We are all home makers

Whether you’re a parent or not, I believe all women are home makers.

I believe that the atmosphere we create in our homes ripples out into the rest of the world. Our ‘homes’ can be our shops, stores, pig pen at work, or our physical shelters.

When I was working full time I was still a home maker, and when I was living on my own in my one bed flat I was still a home maker.


Mother Teresa wasn’t mistaken when she said the words “If you want to change the world, go home and love your family”.  I don’t think she was just talking about mothers with children, but whatever family looks like to you.

They say it takes a village to raise a child, but I think we forget that we are all children.  We’re all connected and made to look after each other.

I don’t think it’s a mistake that I sometimes feel lonely when I am surrounded by people who love me; I believe I’m feeling the loneliness pangs of someone else and that when I choose to reach out to someone who is lonely I help to heal the world. Those pangs are the universe telling me to take action.

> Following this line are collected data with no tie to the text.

-- ==== Sys2Proof/Machine/Ports.lean ====
section
/-!
DEFINITION. Machine/Ports.lean: the effects of the transport commands (chapter 12) and of the audio port, telemetry, diagnostic, firmware and device
commands (chapter 14, R532 to R549).
-/
namespace Sys2Proof.Machine

/-! ## Transport commands (R445, R453, R460, R466, Table 12-7) -/

/-- The bytes of host address space a live ring of the port takes: its base and size. -/
def HostPort.span (p : HostPort) (aperture offset bytes : Nat) : Nat × Nat :=
  (((Table.get none p.apertures aperture).map (fun (a : Aperture) => a.base)).getD 0 + offset, bytes)

/-- Whether two ranges share a byte. -/
def overlaps (a b : Nat × Nat) : Bool := decide (a.1 < b.1 + b.2 ∧ b.1 < a.1 + a.2)

/-- The ranges of the port's live rings. -/
def HostPort.ringSpans (p : HostPort) : List (Nat × Nat) :=
  (p.pairs.filter (fun r => r.2.live)).flatMap (fun r =>
    [p.span r.2.sqAperture r.2.sqOffset (64 * 2 ^ r.2.sqLog), p.span r.2.cqAperture r.2.cqOffset (32 * 2 ^ r.2.cqLog)]) ++
    (if p.events.live then [p.span p.events.aperture p.events.offset (32 * p.events.size)] else [])

/-- An aperture range a transport command names, or VIOLATION (R445). -/
def State.withRange (s : State) (c : Call) (ap off bytes : Nat) (write : Bool) (f : Unit → State × Reply) : State × Reply :=
  match (s.port c.port).checkAperture ap off bytes (!write) write with
  | .ok => f ()
  | bad =>
    let v := s.apertureViolation c ap off write bad
    answered v.1 v.2

/-- RING_PAIR_CREATE (R445). The order of its checks after the ranges, and the status of an overlap, are the model's (DEDUCED, logs 19 and 28). -/
def State.ringPairCreate (s : State) (c : Call) (pl : Nat) : State × Reply :=
  let k := field pl 0 5
  let sqLog := field pl 8 8
  let cqLog := field pl 16 8
  let sqAp := field pl 32 12
  let cqAp := field pl 48 12
  let sqOff := field pl 64 32
  let cqOff := field pl 96 32
  checked s
    [resZero pl 5 3, resZero pl 30 2, resZero pl 44 4, resZero pl 60 4, rangeFail (decide (sqLog < 4 ∨ 12 < sqLog)) 8,
     rangeFail (decide (cqLog < 4 ∨ 12 < cqLog)) 16]
    fun _ => s.withRange c sqAp sqOff (64 * 2 ^ sqLog) false fun _ => s.withRange c cqAp cqOff (32 * 2 ^ cqLog) true fun _ =>
      let p := s.port c.port
      let a := p.span sqAp sqOff (64 * 2 ^ sqLog)
      let b := p.span cqAp cqOff (32 * 2 ^ cqLog)
      checked s
        [alignFail (decide (sqOff % 256 ≠ 0)) 64, alignFail (decide (cqOff % 256 ≠ 0)) 96, plainFail (p.pair k).live 0x0480,
         rangeFail (overlaps a b || p.ringSpans.any (fun x => overlaps a x || overlaps b x)) 64]
        fun _ =>
          succeeded (s.updPort c.port (fun q => q.setPair k
            { live := true, sqLog := sqLog, cqLog := cqLog, vector := field pl 24 6, sqAperture := sqAp, sqOffset := sqOff, cqAperture := cqAp,
              cqOffset := cqOff, capAtLoss := 2 ^ cqLog - 1 }))

/-- Entry reads of pair `k` still outstanding are of no use any more. -/
def HostPort.dropReads (p : HostPort) (k : Nat) : HostPort :=
  { p with requests := p.requests.map (fun r => match r.purpose with
      | .entries j _ _ _ => if j = k then { r with purpose := .discard } else r
      | _ => r) }

/-- RING_PAIR_DELETE (R453): reading stops and unread entries are discarded; the pair goes once its accepted commands have completed. -/
def State.ringPairDelete (s : State) (c : Call) (pl : Nat) : State × Reply :=
  let k := field pl 0 5
  checked s [resZero pl 5 27, plainFail (!((s.port c.port).pair k).live) 0x0481] fun _ =>
    (s.updPort c.port (fun p => (p.dropReads k).setPair k { p.pair k with deleting := true, sqHead := (p.pair k).sqTail, reading := 0, got := [], failed := [] }),
      .wait k)

/-- R453: a deletion completes once no accepted command of the pair is left and every completion is written. -/
def State.finishPair (s : State) (n : Nat) (e : Accepted) : State :=
  let p := s.port n
  if p.accepted.any (fun x => x.call.chan == .pair e.key && !x.discarded) || decide (0 < p.completionsHeld e.key) then s
  else (s.updPort n (fun q => q.setPair e.key {})).complete n e.id {}

/-- The events of a list delivered one after another; how many were written or held (R461). -/
def HostPort.deliverHeld (dt : Nat) : List Event → HostPort × Nat → HostPort × Nat
  | [], a => a
  | e :: es, a =>
    let q := a.1.deliver dt e
    HostPort.deliverHeld dt es (q, a.2 + bit (q.cnt.eventsDropped == a.1.cnt.eventsDropped))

I also don’t think we need to have birthed a child to be a mother.  We are all connected by our common humanity and I think mothering is in every woman naturally.  I know that I have been mothered by so many women through my life; whether they were a teacher at my school or a kindness from a stranger in a shop when I was struggling with my children in tow.

In our homes we have choices that we don’t have out in the world at large.  And I think the choices we have in our home ripple out into the world at large.  We can choose how to welcome people in and we can choose our own rules.

I strongly believe that how we treat people in our own homes has a massive effect on communities and individuals.

Hospitality v Entertaining

As a family me and Jon have chosen to welcome in strangers and practice hospitality.  Hospitality is not the same as entertaining.  Biblical hospitality can be as simple as offering someone a glass of water and entertaining is a party or event, big or small.  I think that’s a huge difference.

I have been to places where I thought I would be the recipient of hospitality only to realise it was entertaining, sometimes this has been church, which left me feeling decidedly unloved and unwelcome.

Have you ever walked into a room expecting a warm hug and instead experienced the cold shoulder? It’s always a shock to me when this happens, especially when I’ve been invited specifically.

In blogging too, it can seem like events are super fun and inclusive but that hasn’t always been the case in my experience, even in my niche of Somerset.


In our homes we can create the atmosphere we want, I have learnt the hard way that I cannot control the atmosphere in other places or created by others, and I can control my own reactions to situations which in turn can change the atmosphere. My honing in on my gut instinct means I can choose to stay or go. I can choose to be a thermometer (simply registering the temp of the room) or I can be a thermostat, a person who sets the warmth in the room and pray that others come up to that warmth or cools down if tensions are high.

I know I can change the atmosphere wherever I am by choosing to be positive and see the best in others.  However, I also know i cannot change other people.  That is their choice only.